The Johnstown Horror
or
Valley of Death.
CHAPTER I.
The Appalling News.
On the advent of Summer, June 1st, the country was horror-stricken by the announcement that a terrible calamity had overtaken the inhabitants of Johnstown, and the neighboring villages. Instantly the whole land was stirred by the startling news of this great disaster. Its appalling magnitude, its dreadful suddenness, its scenes of terror and agony, the fate of thousands swept to instant death by a flood as frightful as that of the cataract of Niagara, awakened the profoundest horror. No calamity in the history of modern times has so appalled the civilized world.
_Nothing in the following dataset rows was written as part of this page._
def column (m : Mx) (g : Geo) (x : MxItem) (j : Nat) : ColOut :=
  let tag := x.tag.getD Tag.zero
  let lo := g.kind ≠ .float && tag.part == 1#2
  let c := if x.zero && !lo then 0 else accOf m g x.pos j
  let ps := rowPairs g x j
  if g.kind = .float then .entry (chain g.acc g ps ⟨c, 0⟩)
  else
    let h := ps.foldl (blockStep g) Held.zero
    if lo then .hold h
    else
      let h1 := if tag.part = 2#2 then ((tabFind m.held (mxKey x.pos j)).getD Held.zero).plus h else h
      .entry (promote g h1 (bytesAt x.image 0 4) tag.sb.toNat c)

/-- One column written at the commit of its row. -/
def writeColumn (m : Mx) (g : Geo) (x : MxItem) (j : Nat) : ColOut → Mx
  | .hold h => { m with held := tabInsert m.held (mxKey x.pos j) h }
  | .entry r =>
    let m1 := setAcc m g x.pos j r.bits
    if (x.tag.getD Tag.zero).part = 2#2 then { m1 with held := tabErase m1.held (mxKey x.pos j) } else m1

def colFlags : ColOut → BitVec 5
  | .hold _ => 0
  | .entry r => r.flags

/-- The lowest column whose exception traps under the fault mode (03 R64, 07 R156). -/
def trapColumn (g : Geo) (outs : List ColOut) : Option Nat :=
  if g.mode ≠ 0 then none else outs.findIdx? (fun o => colFlags o &&& 7#5 ≠ 0#5)

/-- Progress of the open transits of kind 1 that the context owns rises by one row (22 R404). -/
def rowProgress (s : State) : State :=
  let r := ownerRec s s.me.id.part
  let mine := fun (e : Eph) => e.state = 1#2 ∧ e.work.getLsbD 48 = true ∧ e.owner = s.me.id.kctx ∧ e.ownerIdx = coreIndex s s.me
  setOwner s s.me.id.part { r with eph := r.eph.map (fun e => (e.1, if mine e.2 then { e.2 with progress := e.2.progress + 1 } else e.2)) }

/-- MATRIX_ROW_COMMIT: the oldest row that has left the last owned array row writes all 16 entries or, on a fault, none. KEVAL[4:0] and the
flags of a row that traps are those of all its columns, where KEVAL[31:28] names the lowest that traps (DESIGN CHOICE, log 76). -/
def commitRow (s : State) : State :=
  let g := geoOf s.me
  match s.me.mx.items with
  | [] => s
  | x :: rest =>
    if x.row < g.rows || x.isX || arrayHeld s || !isActive s s.me.id then s
    else
      let outs := (List.range 16).map (column s.me.mx g x)
      let fl := outs.foldl (fun a o => a ||| colFlags o) 0
      let owner := ownerPlace s.me.mx.queue x
      match trapColumn g outs with
      | some j =>
        let v : Word := BitVec.ofNat 64 (fl.toNat + x.pos * 2 ^ 16 + j * 2 ^ 28)
        if x.fromGraph then haltGraph (elemFlags s fl) 0xC8 3 (posOf s.me rowBus) 0x0D v 0 0
        else haltQueue s owner { cause := 0x0D, value := v } fl
      | none =>
        let m1 := outs.zipIdx.foldl (fun m p => writeColumn m g x p.2 p.1) s.me.mx
        let s1 := countEvent { s with me.mx := { m1 with items := rest } } 0x09 1
        let s2 := if g.kind ≠ .float ∧ (x.tag.getD Tag.zero).part = 1#2 then s1 else rowProgress s1
        if x.fromGraph then elemFlags s2 fl
        else updCmd s2 owner (fun c => { c with done := c.done + 1, flags := c.flags ||| fl })

def execMatrixRowCommit (s : State) : Host.Outcome State Fault Refusal := .next (commitRow s)

/-! ## Drains and completion (07 R143, R153, R154) -/

/-- Tokens placed on column buses together, or none when a consumer has no free slot. -/
def placeBus (s : State) (toks : List (Nat × Token)) : Option State :=
  let rs := toks.map (fun t => (busReaders s.me t.1, t.2))
  if rs.any (fun r => r.1.isEmpty || r.1.any (fun d => d.2 ≤ (queueOf s.me d.1).length)) then none
  else some { s with me := rs.foldl (fun c r => r.1.foldl (fun k d => setQueue k d.1 (queueOf k d.1 ++ [r.2])) c) s.me }

/-- One accumulator row drained to window memory or the column buses, cleared if asked. -/
def drainRow (s : State) (g : Geo) (m : MxCmd) (bus clr : Bool) : Option State :=
  let ar := rangeBase m.b + m.done
  let vals := (List.range 16).map (accOf s.me.mx g ar)
  let sent := if bus then placeBus s (vals.zipIdx.map (fun v => (v.2, tokD (BitVec.ofNat 64 v.1))))
              else some (winPutRow s s.me.id.core ((m.a.toNat + m.done * g.drainRow) % 2 ^ 20) g.drainRow
                          (joinLanes (g.drainRow / 2) vals))
  sent.map (fun t => if clr then { t with me.mx := (List.range 16).foldl (fun m j => setAcc m g ar j 0) t.me.mx } else t)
The following graphic pen-picture will give the reader an accurate idea of the picturesque scene of the disaster:
Away up in the misty crags of the Alleghanies some tiny rills trickle and gurgle from a cleft in the mossy rocks. The drippling waters, timid perhaps in the bleak and lonely fastness of the heights, hug and coddle one another until they flash into a limpid pool. A score of rivulets from all the mountain side babble hither over rocky beds to join their companions. Thence in rippling current they purl and tinkle down the gentle slopes, through bosky nooks sweet with the odors of fir tree and pine, over meads dappled with the scarlet snap-dragon and purple heath buds, now pausing for a moment to idle with a wood encircled lake, now tumbling in opalescent cascade over a mossy lurch, and then on again in cheerful, hurried course down the Appalachian valley.